▶ _ACTION ITEM_:
If a line of the material contains "false", copy it.
[Start of section]
/-- Taking a RING up to its queue entry keeps the bookkeeping (R55, R109). -/
theorem ringOk_ringRequest {s : State} (h : s.RingOk) (l : Line) (c : RingContext)
    (hw : 1 ≤ c.weight ∧ c.weight ≤ 15) (hi : (s.line l).state = .idle) :
    ((transition l .ringQueued id (s.setRing l c)).queueNew l).RingOk := by
  have hir : (s.line l).state.isRing = false := by rw [hi]; rfl
  obtain ⟨-, hq, ho⟩ := h.outside hir
  have hid : ((s.setRing l c).line l).state.isRing = false := by simpa using hir
  obtain ⟨hu, ht⟩ := transition_id_ring l .ringQueued (s.setRing l c) (.inl hid)
  obtain ⟨he, hm, hn⟩ := queueNew_spec (transition l .ringQueued id (s.setRing l c)) l
  rw [hu] at hm hn
  have hline : ∀ m, ((transition l .ringQueued id (s.setRing l c)).queueNew l).line m
      = (transition l .ringQueued id (s.setRing l c)).line m := fun m => by rw [he]; rfl
  have hunit : ((transition l .ringQueued id (s.setRing l c)).queueNew l).ringUnit.claim = s.ringUnit.claim
      ∧ ((transition l .ringQueued id (s.setRing l c)).queueNew l).ringUnit.releases = s.ringUnit.releases := by
    rw [he, State.setRingUnit_ringUnit, hu]
    exact ⟨rfl, rfl⟩
  have hrow : ((transition l .ringQueued id (s.setRing l c)).queueNew l).table = s.table := by
    rw [he, State.setRingUnit_table, ht]
    rfl
  refine h.enqueue l c (fun m hml => ?_) ?_ ?_ hw hq hm (hn h.queueOnce hq) (fun d => ?_) (.inl hunit.2) (fun p => ?_)
  · rw [hline, transition_others _ _ _ _ hml]; simp [hml]
  · rw [hline, transition_id_line]; rfl
  · rw [hline, transition_id_line]; simp [LineRecord.entering, LineState.isRing]
  · rw [hunit.1]
    constructor
    · intro hd
      by_cases hx : d.line = l
      · exact ⟨hd, .inr (ho d hd hx)⟩
      · exact ⟨hd, .inl hx⟩
    · exact And.left
  · rw [hrow, loadIn_of_not_carrying _ (carriesLoad_of_not_ring hir)]
    rfl

/-- The placement of a queued line, up to its claim, keeps the bookkeeping where no claim is in flight and nothing is to
release (R111, R115). -/
theorem ringOk_placed {s : State} (h : s.RingOk) (l : Line) (o : Phase) (c : RingContext)
    (hl : (s.line l).state = .ringQueued) (hc : (s.line l).ring = some c) (hcl : s.ringUnit.claim = none)
    (hre : s.ringUnit.releases = []) :
    (transition l .ringClaiming id ((((s.unqueue l).setRing l { c with offset := o }).addOwnLoad c.weight
      (rotatedSet c.code o)).setClaim (some ⟨l, c.weight, rotatedSet c.code o, .pending⟩))).RingOk := by
  generalize hs1 : ((((s.unqueue l).setRing l { c with offset := o }).addOwnLoad c.weight
      (rotatedSet c.code o)).setClaim (some ⟨l, c.weight, rotatedSet c.code o, .pending⟩)) = s1
  obtain ⟨hu, ht⟩ := transition_id_ring l .ringClaiming s1 (.inr rfl)
  have hu1 : s1.ringUnit = ⟨s.ringUnit.queue.filter (· ≠ l), some ⟨l, c.weight, rotatedSet c.code o, .pending⟩, []⟩ := by
    rw [← hs1]; simp [hre]
  have hrow : ∀ p : Phase, s1.table.ownRow[p]
      = s.table.ownRow[p] + (if inSet (rotatedSet c.code o) p then c.weight else 0) := by
    intro p; rw [← hs1]; simp
  have hother : ∀ m, m ≠ l → (transition l .ringClaiming id s1).line m = s.line m := by
    intro m hm; rw [transition_others _ _ _ _ hm, ← hs1]; simp [hm]
  have hself : (transition l .ringClaiming id s1).line l
      = (({ s.line l with ring := some { c with offset := o } } : LineRecord)).entering .ringClaiming := by
    rw [transition_id_line, ← hs1]; simp
  have hst : ((transition l .ringClaiming id s1).line l).state = .ringClaiming := by rw [hself]; rfl
  have hring : ((transition l .ringClaiming id s1).line l).ring = some { c with offset := o } := by rw [hself]; rfl
  refine
    { context := fun m => ?_, weight := fun m d hd => ?_, queued := fun m => ?_, queueOnce := ?_, claimed := fun m => ?_
      claimLoad := fun d r hd ho hr => ?_, orphanIdle := fun d hd ho => ?_, ownRow := fun p => ?_, releaseOnce := ?_
      releaseIdle := fun r hr => ?_, releaseClaim := fun r hr => ?_ }
  · by_cases hm : m = l
    · rw [hm, hst, hring]; rfl
    · rw [hother m hm]; exact h.context m
  · by_cases hm : m = l
    · rw [hm, hring] at hd
      obtain rfl : ({ c with offset := o } : RingContext) = d := by simpa using hd
      exact h.weight l c hc
    · exact h.weight m d (by rw [← hother m hm]; exact hd)
  · rw [hu, hu1]
    by_cases hm : m = l
    · simp [hm, hst]
    · rw [hother m hm]; simpa [hm] using h.queued m
  · rw [hu, hu1]; exact h.queueOnce.filter _
  · rw [hu, hu1]
    by_cases hm : m = l
    · simp [hm, hst]
    · rw [hother m hm, h.claimed m, hcl]
      simp [Ne.symm hm]
  · rw [hu, hu1] at hd
    obtain rfl : (⟨l, c.weight, rotatedSet c.code o, .pending⟩ : Claim) = d := by simpa using hd
    rw [hring] at hr
    obtain rfl : ({ c with offset := o } : RingContext) = r := by simpa using hr
    exact ⟨rfl, rfl⟩
  · rw [hu, hu1] at hd
    obtain rfl : (⟨l, c.weight, rotatedSet c.code o, .pending⟩ : Claim) = d := by simpa using hd
    simp at ho
  · have h1 := requiredLoad_change (s := s) (t := transition l .ringClaiming id s1) l
      (fun m hm => by rw [hother m hm]; exact ⟨rfl, rfl⟩) p
    rw [loadIn_of_not_carrying (s.line l) (by rw [hl]; rfl), loadIn_of_carrying (by rw [hst]; rfl) hring] at h1
    rw [ht, hrow, h.ownRow]
    simpa using h1.symm
  · rw [hu, hu1]; exact .nil
  · rw [hu, hu1] at hr; simp at hr
  · rw [hu, hu1] at hr; simp at hr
[End of section]
▶ _TASK RESULT_:
  have hir : (s.line l).state.isRing = false := by rw [hi]; rfl
  have hid : ((s.setRing l c).line l).state.isRing = false := by simpa using hir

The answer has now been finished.